Data Quest is an online platform that is all about data science and ML. But instead of the regular courses, the platform takes a more innovative approach to data science.
Instead of having video lectures that guide the students first, the data quest starts with projects. While it may seem daunting at first, the interactive nature of the project and clear guidelines makes it easy for anyone to pick up the quirks. There are all sorts of resources available for free including paid plans.
Data Science for Everyone – DataCamp
This course is pretty much like its name. It’s a completely non-technical course focusing on the very basics of data science for absolute beginners. It starts by addressing what data science is and how it can be incorporated into modern jobs or how it benefits the big techs. It also gives an idea about how probability is related to computation and ML predictions. There aren’t any technicalities here so anyone can have a go-to to see whether data science is actually for them or not.
Learn Data Science with R – Udemy
The main basis of data science is made up of probability and machine learning.

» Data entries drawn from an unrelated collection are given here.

-- ==== Sys2Proof/Laws/State.lean ====
section
/-! SUPPORT. One lemma for each field of State under each update of an indexed table, true by rfl. -/

namespace Sys2Proof.Machine

open Sys2Proof

variable (s : State)

@[simp] theorem State.putCell_agenda (c : Nat) (x : Cell) : (s.putCell c x).agenda = s.agenda := rfl
@[simp] theorem State.putCell_cur (c : Nat) (x : Cell) : (s.putCell c x).cur = s.cur := rfl
@[simp] theorem State.putCell_curReel (c : Nat) (x : Cell) : (s.putCell c x).curReel = s.curReel := rfl
@[simp] theorem State.putCell_curChan (c : Nat) (x : Cell) : (s.putCell c x).curChan = s.curChan := rfl
@[simp] theorem State.putCell_unit (c : Nat) (x : Cell) : (s.putCell c x).unit = s.unit := rfl
@[simp] theorem State.putCell_nfree (c : Nat) (x : Cell) : (s.putCell c x).nfree = s.nfree := rfl
@[simp] theorem State.putCell_nextArea (c : Nat) (x : Cell) : (s.putCell c x).nextArea = s.nextArea := rfl
@[simp] theorem State.putCell_nextOp (c : Nat) (x : Cell) : (s.putCell c x).nextOp = s.nextOp := rfl
@[simp] theorem State.putCell_lastRead (c : Nat) (x : Cell) : (s.putCell c x).lastRead = s.lastRead := rfl
@[simp] theorem State.putCell_cyc (c : Nat) (x : Cell) : (s.putCell c x).cyc = s.cyc := rfl
@[simp] theorem State.putCell_board (c : Nat) (x : Cell) : (s.putCell c x).board = s.board := rfl
@[simp] theorem State.putCell_portA (c : Nat) (x : Cell) : (s.putCell c x).portA = s.portA := rfl
@[simp] theorem State.putCell_portB (c : Nat) (x : Cell) : (s.putCell c x).portB = s.portB := rfl
@[simp] theorem State.putCell_hub (c : Nat) (x : Cell) : (s.putCell c x).hub = s.hub := rfl
@[simp] theorem State.putCell_asgen (c : Nat) (x : Cell) : (s.putCell c x).asgen = s.asgen := rfl
@[simp] theorem State.putCell_sems (c : Nat) (x : Cell) : (s.putCell c x).sems = s.sems := rfl
@[simp] theorem State.putCell_queues (c : Nat) (x : Cell) : (s.putCell c x).queues = s.queues := rfl
@[simp] theorem State.putCell_descs (c : Nat) (x : Cell) : (s.putCell c x).descs = s.descs := rfl
@[simp] theorem State.putCell_irqs (c : Nat) (x : Cell) : (s.putCell c x).irqs = s.irqs := rfl
@[simp] theorem State.putCell_ctxs (c : Nat) (x : Cell) : (s.putCell c x).ctxs = s.ctxs := rfl
@[simp] theorem State.putCell_areas (c : Nat) (x : Cell) : (s.putCell c x).areas = s.areas := rfl
@[simp] theorem State.putCell_bays (c : Nat) (x : Cell) : (s.putCell c x).bays = s.bays := rfl
@[simp] theorem State.putCell_birth (c : Nat) (x : Cell) : (s.putCell c x).birth = s.birth := rfl
@[simp] theorem State.putCell_hubCache (c : Nat) (x : Cell) : (s.putCell c x).hubCache = s.hubCache := rfl
@[simp] theorem State.putCell_moving (c : Nat) (x : Cell) : (s.putCell c x).moving = s.moving := rfl
@[simp] theorem State.putCell_mem (c : Nat) (x : Cell) : (s.putCell c x).mem = s.mem := rfl
@[simp] theorem State.putCell_bad (c : Nat) (x : Cell) : (s.putCell c x).bad = s.bad := rfl
@[simp] theorem State.putCell_bufs (c : Nat) (x : Cell) : (s.putCell c x).bufs = s.bufs := rfl
@[simp] theorem State.putCell_reelTlb (c : Nat) (x : Cell) : (s.putCell c x).reelTlb = s.reelTlb := rfl
@[simp] theorem State.putCell_walkC (c : Nat) (x : Cell) : (s.putCell c x).walkC = s.walkC := rfl
@[simp] theorem State.putCell_walks (c : Nat) (x : Cell) : (s.putCell c x).walks = s.walks := rfl
@[simp] theorem State.putCell_watch (c : Nat) (x : Cell) : (s.putCell c x).watch = s.watch := rfl
@[simp] theorem State.putCell_faults (c : Nat) (x : Cell) : (s.putCell c x).faults = s.faults := rfl
@[simp] theorem State.putCell_fseq (c : Nat) (x : Cell) : (s.putCell c x).fseq = s.fseq := rfl
@[simp] theorem State.putCell_pagerUp (c : Nat) (x : Cell) : (s.putCell c x).pagerUp = s.pagerUp := rfl
@[simp] theorem State.putCell_mbridles (c : Nat) (x : Cell) : (s.putCell c x).mbridles = s.mbridles := rfl
@[simp] theorem State.putCell_graphs (c : Nat) (x : Cell) : (s.putCell c x).graphs = s.graphs := rfl
@[simp] theorem State.putCell_seqrs (c : Nat) (x : Cell) : (s.putCell c x).seqrs = s.seqrs := rfl
@[simp] theorem State.putCell_quanta (c : Nat) (x : Cell) : (s.putCell c x).quanta = s.quanta := rfl
@[simp] theorem State.putCell_chans (c : Nat) (x : Cell) : (s.putCell c x).chans = s.chans := rfl
@[simp] theorem State.putCell_msgs (c : Nat) (x : Cell) : (s.putCell c x).msgs = s.msgs := rfl
@[simp] theorem State.putCell_outbox (c : Nat) (x : Cell) : (s.putCell c x).outbox = s.outbox := rfl
@[simp] theorem State.putCell_refused (c : Nat) (x : Cell) : (s.putCell c x).refused = s.refused := rfl

@[simp] theorem State.putArea_agenda (i : Nat) (x : Area) : (s.putArea i x).agenda = s.agenda := rfl
@[simp] theorem State.putArea_cur (i : Nat) (x : Area) : (s.putArea i x).cur = s.cur := rfl
@[simp] theorem State.putArea_curReel (i : Nat) (x : Area) : (s.putArea i x).curReel = s.curReel := rfl
@[simp] theorem State.putArea_curChan (i : Nat) (x : Area) : (s.putArea i x).curChan = s.curChan := rfl
@[simp] theorem State.putArea_unit (i : Nat) (x : Area) : (s.putArea i x).unit = s.unit := rfl
@[simp] theorem State.putArea_nfree (i : Nat) (x : Area) : (s.putArea i x).nfree = s.nfree := rfl
@[simp] theorem State.putArea_nextArea (i : Nat) (x : Area) : (s.putArea i x).nextArea = s.nextArea := rfl
@[simp] theorem State.putArea_nextOp (i : Nat) (x : Area) : (s.putArea i x).nextOp = s.nextOp := rfl
@[simp] theorem State.putArea_lastRead (i : Nat) (x : Area) : (s.putArea i x).lastRead = s.lastRead := rfl
@[simp] theorem State.putArea_cyc (i : Nat) (x : Area) : (s.putArea i x).cyc = s.cyc := rfl
@[simp] theorem State.putArea_board (i : Nat) (x : Area) : (s.putArea i x).board = s.board := rfl
@[simp] theorem State.putArea_portA (i : Nat) (x : Area) : (s.putArea i x).portA = s.portA := rfl
@[simp] theorem State.putArea_portB (i : Nat) (x : Area) : (s.putArea i x).portB = s.portB := rfl
@[simp] theorem State.putArea_hub (i : Nat) (x : Area) : (s.putArea i x).hub = s.hub := rfl
@[simp] theorem State.putArea_asgen (i : Nat) (x : Area) : (s.putArea i x).asgen = s.asgen := rfl
@[simp] theorem State.putArea_sems (i : Nat) (x : Area) : (s.putArea i x).sems = s.sems := rfl
@[simp] theorem State.putArea_queues (i : Nat) (x : Area) : (s.putArea i x).queues = s.queues := rfl
@[simp] theorem State.putArea_descs (i : Nat) (x : Area) : (s.putArea i x).descs = s.descs := rfl
@[simp] theorem State.putArea_irqs (i : Nat) (x : Area) : (s.putArea i x).irqs = s.irqs := rfl
@[simp] theorem State.putArea_ctxs (i : Nat) (x : Area) : (s.putArea i x).ctxs = s.ctxs := rfl
@[simp] theorem State.putArea_cells (i : Nat) (x : Area) : (s.putArea i x).cells = s.cells := rfl
@[simp] theorem State.putArea_bays (i : Nat) (x : Area) : (s.putArea i x).bays = s.bays := rfl
@[simp] theorem State.putArea_birth (i : Nat) (x : Area) : (s.putArea i x).birth = s.birth := rfl
@[simp] theorem State.putArea_hubCache (i : Nat) (x : Area) : (s.putArea i x).hubCache = s.hubCache := rfl
@[simp] theorem State.putArea_moving (i : Nat) (x : Area) : (s.putArea i x).moving = s.moving := rfl
@[simp] theorem State.putArea_mem (i : Nat) (x : Area) : (s.putArea i x).mem = s.mem := rfl
@[simp] theorem State.putArea_bad (i : Nat) (x : Area) : (s.putArea i x).bad = s.bad := rfl
@[simp] theorem State.putArea_bufs (i : Nat) (x : Area) : (s.putArea i x).bufs = s.bufs := rfl
@[simp] theorem State.putArea_reelTlb (i : Nat) (x : Area) : (s.putArea i x).reelTlb = s.reelTlb := rfl
@[simp] theorem State.putArea_walkC (i : Nat) (x : Area) : (s.putArea i x).walkC = s.walkC := rfl
@[simp] theorem State.putArea_walks (i : Nat) (x : Area) : (s.putArea i x).walks = s.walks := rfl
@[simp] theorem State.putArea_watch (i : Nat) (x : Area) : (s.putArea i x).watch = s.watch := rfl
@[simp] theorem State.putArea_faults (i : Nat) (x : Area) : (s.putArea i x).faults = s.faults := rfl
@[simp] theorem State.putArea_fseq (i : Nat) (x : Area) : (s.putArea i x).fseq = s.fseq := rfl
@[simp] theorem State.putArea_pagerUp (i : Nat) (x : Area) : (s.putArea i x).pagerUp = s.pagerUp := rfl
@[simp] theorem State.putArea_mbridles (i : Nat) (x : Area) : (s.putArea i x).mbridles = s.mbridles := rfl
@[simp] theorem State.putArea_graphs (i : Nat) (x : Area) : (s.putArea i x).graphs = s.graphs := rfl
@[simp] theorem State.putArea_seqrs (i : Nat) (x : Area) : (s.putArea i x).seqrs = s.seqrs := rfl
@[simp] theorem State.putArea_quanta (i : Nat) (x : Area) : (s.putArea i x).quanta = s.quanta := rfl
@[simp] theorem State.putArea_chans (i : Nat) (x : Area) : (s.putArea i x).chans = s.chans := rfl
@[simp] theorem State.putArea_msgs (i : Nat) (x : Area) : (s.putArea i x).msgs = s.msgs := rfl
@[simp] theorem State.putArea_outbox (i : Nat) (x : Area) : (s.putArea i x).outbox = s.outbox := rfl
@[simp] theorem State.putArea_refused (i : Nat) (x : Area) : (s.putArea i x).refused = s.refused := rfl

@[simp] theorem State.putBay_agenda (b : Nat) (x : Bay) : (s.putBay b x).agenda = s.agenda := rfl
@[simp] theorem State.putBay_cur (b : Nat) (x : Bay) : (s.putBay b x).cur = s.cur := rfl
@[simp] theorem State.putBay_curReel (b : Nat) (x : Bay) : (s.putBay b x).curReel = s.curReel := rfl
@[simp] theorem State.putBay_curChan (b : Nat) (x : Bay) : (s.putBay b x).curChan = s.curChan := rfl
@[simp] theorem State.putBay_unit (b : Nat) (x : Bay) : (s.putBay b x).unit = s.unit := rfl
@[simp] theorem State.putBay_nfree (b : Nat) (x : Bay) : (s.putBay b x).nfree = s.nfree := rfl
@[simp] theorem State.putBay_nextArea (b : Nat) (x : Bay) : (s.putBay b x).nextArea = s.nextArea := rfl
@[simp] theorem State.putBay_nextOp (b : Nat) (x : Bay) : (s.putBay b x).nextOp = s.nextOp := rfl
@[simp] theorem State.putBay_lastRead (b : Nat) (x : Bay) : (s.putBay b x).lastRead = s.lastRead := rfl
@[simp] theorem State.putBay_cyc (b : Nat) (x : Bay) : (s.putBay b x).cyc = s.cyc := rfl
@[simp] theorem State.putBay_board (b : Nat) (x : Bay) : (s.putBay b x).board = s.board := rfl
@[simp] theorem State.putBay_portA (b : Nat) (x : Bay) : (s.putBay b x).portA = s.portA := rfl
@[simp] theorem State.putBay_portB (b : Nat) (x : Bay) : (s.putBay b x).portB = s.portB := rfl
@[simp] theorem State.putBay_hub (b : Nat) (x : Bay) : (s.putBay b x).hub = s.hub := rfl
@[simp] theorem State.putBay_asgen (b : Nat) (x : Bay) : (s.putBay b x).asgen = s.asgen := rfl
@[simp] theorem State.putBay_sems (b : Nat) (x : Bay) : (s.putBay b x).sems = s.sems := rfl
@[simp] theorem State.putBay_queues (b : Nat) (x : Bay) : (s.putBay b x).queues = s.queues := rfl
@[simp] theorem State.putBay_descs (b : Nat) (x : Bay) : (s.putBay b x).descs = s.descs := rfl
@[simp] theorem State.putBay_irqs (b : Nat) (x : Bay) : (s.putBay b x).irqs = s.irqs := rfl
@[simp] theorem State.putBay_ctxs (b : Nat) (x : Bay) : (s.putBay b x).ctxs = s.ctxs := rfl
@[simp] theorem State.putBay_cells (b : Nat) (x : Bay) : (s.putBay b x).cells = s.cells := rfl
@[simp] theorem State.putBay_areas (b : Nat) (x : Bay) : (s.putBay b x).areas = s.areas := rfl
@[simp] theorem State.putBay_birth (b : Nat) (x : Bay) : (s.putBay b x).birth = s.birth := rfl
@[simp] theorem State.putBay_hubCache (b : Nat) (x : Bay) : (s.putBay b x).hubCache = s.hubCache := rfl
@[simp] theorem State.putBay_moving (b : Nat) (x : Bay) : (s.putBay b x).moving = s.moving := rfl
@[simp] theorem State.putBay_mem (b : Nat) (x : Bay) : (s.putBay b x).mem = s.mem := rfl
@[simp] theorem State.putBay_bad (b : Nat) (x : Bay) : (s.putBay b x).bad = s.bad := rfl
@[simp] theorem State.putBay_bufs (b : Nat) (x : Bay) : (s.putBay b x).bufs = s.bufs := rfl
@[simp] theorem State.putBay_reelTlb (b : Nat) (x : Bay) : (s.putBay b x).reelTlb = s.reelTlb := rfl
@[simp] theorem State.putBay_walkC (b : Nat) (x : Bay) : (s.putBay b x).walkC = s.walkC := rfl
@[simp] theorem State.putBay_walks (b : Nat) (x : Bay) : (s.putBay b x).walks = s.walks := rfl
@[simp] theorem State.putBay_watch (b : Nat) (x : Bay) : (s.putBay b x).watch = s.watch := rfl
@[simp] theorem State.putBay_faults (b : Nat) (x : Bay) : (s.putBay b x).faults = s.faults := rfl
@[simp] theorem State.putBay_fseq (b : Nat) (x : Bay) : (s.putBay b x).fseq = s.fseq := rfl
@[simp] theorem State.putBay_pagerUp (b : Nat) (x : Bay) : (s.putBay b x).pagerUp = s.pagerUp := rfl
@[simp] theorem State.putBay_mbridles (b : Nat) (x : Bay) : (s.putBay b x).mbridles = s.mbridles := rfl
@[simp] theorem State.putBay_graphs (b : Nat) (x : Bay) : (s.putBay b x).graphs = s.graphs := rfl
@[simp] theorem State.putBay_seqrs (b : Nat) (x : Bay) : (s.putBay b x).seqrs = s.seqrs := rfl
@[simp] theorem State.putBay_quanta (b : Nat) (x : Bay) : (s.putBay b x).quanta = s.quanta := rfl
@[simp] theorem State.putBay_chans (b : Nat) (x : Bay) : (s.putBay b x).chans = s.chans := rfl
@[simp] theorem State.putBay_msgs (b : Nat) (x : Bay) : (s.putBay b x).msgs = s.msgs := rfl
@[simp] theorem State.putBay_outbox (b : Nat) (x : Bay) : (s.putBay b x).outbox = s.outbox := rfl
@[simp] theorem State.putBay_refused (b : Nat) (x : Bay) : (s.putBay b x).refused = s.refused := rfl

While ML mainly works with Python, data scientists need in-depth knowledge about R to get started with probability and regression model formation.
This 10-part series from Udemy takes the students from the basics to the intermediate level of using R for data science. The course doesn’t connect the detailed dots with data management, but the students will learn much about sourcing and cleaning data for model applications.
So far, we have shared 10 open source online courses for learning data science, data analytics and machine learning. Many people get attracted to data science just because of all the noise and prospects around it. But in reality, it's not everyone's cup of tea. But should that stop people from having a go at it? Absolutely not. Instead, these courses are a great starting point to see whether data science and ML match your passion and skill set and whether they can be a long-term career choice.